▶ [EXERCISE DESCRIPTION]:
The records sit below. Return every line in them that holds the word "mkKey".

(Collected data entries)
_____
-- ==== Sys2Proof/Decode.lean ====
section
/-! DEFINITION. From bits to instructions and back (30_encoding.md R66 to R72): the fields of the operation word and
of the decode key, the state encodings, the decoder of keys (total, rejecting by name), the encoder, and the opcode
table itself as a list of rows. -/

namespace Sys2Proof

/-! ### Operation codes and words (R66) -/

/-- `OP`: 00 `RX`, 01 `ENC_START`, 10 `ENC_DATA`, 11 `RESET`. -/
def OpCode.bits : OpCode → BitVec 2
  | .rx => 0b00
  | .encStart => 0b01
  | .encData => 0b10
  | .reset => 0b11

/-- Every value of `OP` is assigned (R66). -/
def OpCode.ofBits (v : BitVec 2) : OpCode :=
  if v = 0b00 then .rx else if v = 0b01 then .encStart else if v = 0b10 then .encData else .reset

/-- `W = {OP, DATA}`. -/
def opWord (op : OpCode) (data : Byte) : OpWord := op.bits ++ data

/-- The operation of a word. -/
def wordOp (w : OpWord) : OpCode := OpCode.ofBits (w.extractLsb' 8 2)

/-- The operand of a word, an unsigned byte. -/
def wordData (w : OpWord) : Byte := w.extractLsb' 0 8

/-- `RX(b)`. -/
def rxWord (b : Byte) : OpWord := opWord .rx b

/-- `ENC_START(n)`. -/
def encStartWord (n : Byte) : OpWord := opWord .encStart n

/-- `ENC_DATA(b)`. -/
def encDataWord (b : Byte) : OpWord := opWord .encData b

/-- `RESET`, with `DATA` as the assembler writes it (R74). -/
def resetWord : OpWord := opWord .reset 0

/-! ### State encodings (R67, R68) -/

/-- `DEC_STATE` as three bits (R67). -/
def DecState.bits : DecState → BitVec 3
  | .idle => 0b000
  | .header2 => 0b001
  | .headerOk => 0b010
  | .receiving => 0b011
  | .waitCSum => 0b100

/-- The state of an encoding; 101, 110 and 111 name none (R67, R72). -/
def DecState.ofBits (v : BitVec 3) : Option DecState :=
  if v = 0b000 then some .idle
  else if v = 0b001 then some .header2
  else if v = 0b010 then some .headerOk
  else if v = 0b011 then some .receiving
  else if v = 0b100 then some .waitCSum
  else none

/-- `ENC_STATE` as one bit (R68). -/
def EncState.bit : EncState → BitVec 1
  | .eIdle => 0
  | .ePayload => 1

/-- The key's state field of an encoder operation, `{0, 0, ENC_STATE}` (R69). -/
def EncState.bits (e : EncState) : BitVec 3 := 0#2 ++ e.bit

/-- The encoder state of a key's state field, none where the two upper bits are not zero. -/
def EncState.ofBits (v : BitVec 3) : Option EncState :=
  if v = 0b000 then some .eIdle else if v = 0b001 then some .ePayload else none

/-! ### The decode key (R69) -/

/-- `K = {state, OP, DATA}`. -/
def mkKey (st : BitVec 3) (op : OpCode) (data : Byte) : Key := st ++ op.bits ++ data

/-- `K[12:10]`. -/
def keyState (k : Key) : BitVec 3 := k.extractLsb' 10 3

/-- `K[9:8]`, as an operation. -/
def keyOp (k : Key) : OpCode := OpCode.ofBits (k.extractLsb' 8 2)

/-- `K[7:0]`. -/
def keyData (k : Key) : Byte := k.extractLsb' 0 8

/-- The operation word inside a key, `K[9:0]`. -/
def keyWord (k : Key) : OpWord := k.extractLsb' 0 10

/-! ### The registers the rows' conditions read (R70, R71) -/

/-- The registers that a row's `cond` may read beside `DATA`. -/
structure CondRegs where
  decLen : Byte
  decAcc : Byte
  decCnt : Fin 252
  encRem : Byte
  deriving DecidableEq, Repr

/-- The `cond` of the `Receiving` rows: `DEC_CNT + 5 < DEC_LEN`, over the naturals (R70, 00_scope.md R7). -/
def CondRegs.morePayload (r : CondRegs) : Bool := decide (r.decCnt.val + 5 < r.decLen.toNat)

/-- The `cond` of a row on the unit's registers. -/
def Instr.cond (r : CondRegs) : Instr → Bool
  | .dIdleSync1 => true
  | .dIdleOther _ => true
  | .dH2Sync2 => true
  | .dH2Other _ => true
  | .dHokLenPayload _ => true
  | .dHokLenEmpty _ => true
  | .dRecvMore _ => r.morePayload
  | .dRecvLast _ => !r.morePayload
  | .dWaitMatch b => b == r.decAcc
  | .dWaitMismatch b => b != r.decAcc
  | .eStart _ => true
  | .eStartEmpty => true
  | .eStartBusy _ => true
  | .eStartRange _ => true
  | .eDataMore _ => decide (2 ≤ r.encRem.toNat)
  | .eDataLast _ => r.encRem == 1
  | .eDataIdle _ => true
  | .reset _ => true

/-! ### Decoding -/

/-- Why a key selects no row. None of these is reachable from reset (R69, R71, R72). -/
inductive DecodeReject where
  /-- An `RX` key whose `K[12:10]` is 101, 110 or 111, the unused values of `DEC_STATE` (R67, R72). -/
  | reservedDecState
  /-- An encoder key whose `K[12:11]` is not zero: no row's pattern has it (R69, R71). -/
  | reservedEncState
  /-- `ENC_DATA` in `EPayload` with `ENC_REM = 0`: neither `E_DATA_MORE` nor `E_DATA_LAST` selects (R71). -/
  | noPayloadExpected
  deriving DecidableEq, Repr

/-- The `RX` row of a decoder state, a byte and the condition registers (R70). -/
def decodeRx (r : CondRegs) (st : DecState) (b : Byte) : Instr :=
  match st with
  | .idle => if b = Config.sync1 then .dIdleSync1 else .dIdleOther b
  | .header2 => if b = Config.sync2 then .dH2Sync2 else .dH2Other b
  | .headerOk => if 5 ≤ b.toNat then .dHokLenPayload b else .dHokLenEmpty b
  | .receiving => if r.morePayload then .dRecvMore b else .dRecvLast b
  | .waitCSum => if b = r.decAcc then .dWaitMatch b else .dWaitMismatch b

/-- The `ENC_START` row of an encoder state and a length (R71). -/
def decodeEncStart (st : EncState) (n : Byte) : Instr :=
  match st with
  | .eIdle => if n = 0 then .eStartEmpty else if n.toNat ≤ Config.maxPayload then .eStart n else .eStartRange n
  | .ePayload => .eStartBusy n

/-- The `ENC_DATA` row of an encoder state and a byte (R71). -/
def decodeEncData (r : CondRegs) (st : EncState) (b : Byte) : Except DecodeReject Instr :=
  match st with
  | .eIdle => .ok (.eDataIdle b)
  | .ePayload =>
    if 2 ≤ r.encRem.toNat then .ok (.eDataMore b)
    else if r.encRem = 1 then .ok (.eDataLast b)
    else .error .noPayloadExpected

/-- The row that a key selects, given the registers the conditions read: total, rejecting by name (R69). -/
def decode (r : CondRegs) (k : Key) : Except DecodeReject Instr :=
  match keyOp k with
  | .rx =>
    match DecState.ofBits (keyState k) with
    | some st => .ok (decodeRx r st (keyData k))
    | none => .error .reservedDecState
  | .encStart =>
    match EncState.ofBits (keyState k) with
    | some st => .ok (decodeEncStart st (keyData k))
    | none => .error .reservedEncState
  | .encData =>
    match EncState.ofBits (keyState k) with
    | some st => decodeEncData r st (keyData k)
    | none => .error .reservedEncState
  | .reset => .ok (.reset (keyData k))

/-! ### Encoding -/

/-- The operation of a row. -/
def Instr.op : Instr → OpCode
  | .dIdleSync1 | .dIdleOther _ | .dH2Sync2 | .dH2Other _ | .dHokLenPayload _ | .dHokLenEmpty _
  | .dRecvMore _ | .dRecvLast _ | .dWaitMatch _ | .dWaitMismatch _ => .rx
  | .eStart _ | .eStartEmpty | .eStartBusy _ | .eStartRange _ => .encStart
  | .eDataMore _ | .eDataLast _ | .eDataIdle _ => .encData
  | .reset _ => .reset

/-- The `DATA` byte of a row. -/
def Instr.data : Instr → Byte
  | .dIdleSync1 => Config.sync1
  | .dH2Sync2 => Config.sync2
  | .eStartEmpty => 0
  | .dIdleOther b | .dH2Other b | .dHokLenPayload b | .dHokLenEmpty b | .dRecvMore b | .dRecvLast b
  | .dWaitMatch b | .dWaitMismatch b => b
  | .eStart n | .eStartBusy n | .eStartRange n => n
  | .eDataMore b | .eDataLast b | .eDataIdle b => b
  | .reset data => data

/-- The state field `K[12:10]` of a row. `RESET` does not care; zeros are written (log entry 12). -/
def Instr.stateBits : Instr → BitVec 3
  | .dIdleSync1 | .dIdleOther _ => DecState.idle.bits
  | .dH2Sync2 | .dH2Other _ => DecState.header2.bits
  | .dHokLenPayload _ | .dHokLenEmpty _ => DecState.headerOk.bits
  | .dRecvMore _ | .dRecvLast _ => DecState.receiving.bits
  | .dWaitMatch _ | .dWaitMismatch _ => DecState.waitCSum.bits
  | .eStart _ | .eStartEmpty | .eStartRange _ | .eDataIdle _ => EncState.eIdle.bits
  | .eStartBusy _ | .eDataMore _ | .eDataLast _ => EncState.ePayload.bits
  | .reset _ => 0

/-- The decode key of an instruction (R69 to R71). -/
def encode (i : Instr) : Key := mkKey i.stateBits i.op i.data

/-- The host operation word of an instruction (R66). -/
def encodeWord (i : Instr) : OpWord := opWord i.op i.data

/-! ### The opcode table as the spec writes it (R69 to R71) -/

/-- A row: `pattern` (the table's match), `mask`, and `cond` over the registers and `DATA`; `build` names the
instruction the row stands for. -/
structure Row where
  mnemonic : String
  pattern : Key
  mask : Key
  cond : CondRegs → Byte → Bool
  build : Byte → Instr

/-- A row selects when `(K & mask) == match` and its `cond` holds (R69). -/
def Row.selects (row : Row) (r : CondRegs) (k : Key) : Bool :=
  (k &&& row.mask) == row.pattern && row.cond r (keyData k)

/-- A row with no `cond`. -/
def Row.always : CondRegs → Byte → Bool := fun _ _ => true

/-- The decoder's rows (R70). -/
def rxRows : List Row := [
  ⟨"D_IDLE_SYNC1", 0x0055, 0x1FFF, Row.always, fun _ => .dIdleSync1⟩,
  ⟨"D_IDLE_OTHER", 0x0000, 0x1F00, fun _ d => d != 0x55, .dIdleOther⟩,
  ⟨"D_H2_SYNC2", 0x04AA, 0x1FFF, Row.always, fun _ => .dH2Sync2⟩,
  ⟨"D_H2_OTHER", 0x0400, 0x1F00, fun _ d => d != 0xAA, .dH2Other⟩,
  ⟨"D_HOK_LEN_PAYLOAD", 0x0800, 0x1F00, fun _ d => decide (d.toNat ≥ 5), .dHokLenPayload⟩,
  ⟨"D_HOK_LEN_EMPTY", 0x0800, 0x1F00, fun _ d => decide (d.toNat ≤ 4), .dHokLenEmpty⟩,
  ⟨"D_RECV_MORE", 0x0C00, 0x1F00, fun r _ => decide (r.decCnt.val + 5 < r.decLen.toNat), .dRecvMore⟩,
  ⟨"D_RECV_LAST", 0x0C00, 0x1F00, fun r _ => decide (r.decCnt.val + 5 ≥ r.decLen.toNat), .dRecvLast⟩,
  ⟨"D_WAIT_MATCH", 0x1000, 0x1F00, fun r d => d == r.decAcc, .dWaitMatch⟩,
  ⟨"D_WAIT_MISMATCH", 0x1000, 0x1F00, fun r d => d != r.decAcc, .dWaitMismatch⟩]

/-- The encoder's rows and `RESET` (R71). -/
def encRows : List Row := [
  ⟨"E_START", 0x0100, 0x1F00, fun _ d => decide (1 ≤ d.toNat ∧ d.toNat ≤ 251), .eStart⟩,
  ⟨"E_START_EMPTY", 0x0100, 0x1FFF, Row.always, fun _ => .eStartEmpty⟩,
  ⟨"E_START_BUSY", 0x0500, 0x1F00, Row.always, .eStartBusy⟩,
  ⟨"E_START_RANGE", 0x01FC, 0x1FFC, Row.always, .eStartRange⟩,
  ⟨"E_DATA_MORE", 0x0600, 0x1F00, fun r _ => decide (r.encRem.toNat ≥ 2), .eDataMore⟩,
  ⟨"E_DATA_LAST", 0x0600, 0x1F00, fun r _ => decide (r.encRem.toNat = 1), .eDataLast⟩,
  ⟨"E_DATA_IDLE", 0x0200, 0x1F00, Row.always, .eDataIdle⟩,
  ⟨"RESET", 0x0300, 0x0300, Row.always, .reset⟩]

/-- The 18 rows, in the table's order. -/
def opcodeTable : List Row := rxRows ++ encRows

/-! ### The table's words (fixed interface of the row) -/

/-- The registers with which a bare table word is read: three rows' conditions look at registers that no bit of the
key holds, so a key alone does not select between `D_RECV_MORE` and `D_RECV_LAST`, `D_WAIT_MATCH` and
`D_WAIT_MISMATCH`, `E_DATA_MORE` and `E_DATA_LAST`. DESIGN CHOICE (log entry 11). -/
def tableRegs : CondRegs := { decLen := 5, decAcc := 0, decCnt := 0, encRem := 1 }

/-- The key that a table word of `nbits` bits stands for, none where a bit above the 13 of the key is set. -/
def tableKey (nbits w : Nat) : Option Key :=
  if w % 2 ^ nbits < 2 ^ 13 then some (BitVec.ofNat 13 (w % 2 ^ nbits)) else none

/-- The instruction the decoder reads from a table word: the key is the word, the registers are `tableRegs`. -/
def decodeTableWord (nbits w : Nat) : Option Instr :=
  match tableKey nbits w with
  | none => none
  | some k =>
    match decode tableRegs k with
    | .ok i => some i
    | .error _ => none

end Sys2Proof
end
_____
▶ [RESULT]:
def mkKey (st : BitVec 3) (op : OpCode) (data : Byte) : Key := st ++ op.bits ++ data
def encode (i : Instr) : Key := mkKey i.stateBits i.op i.data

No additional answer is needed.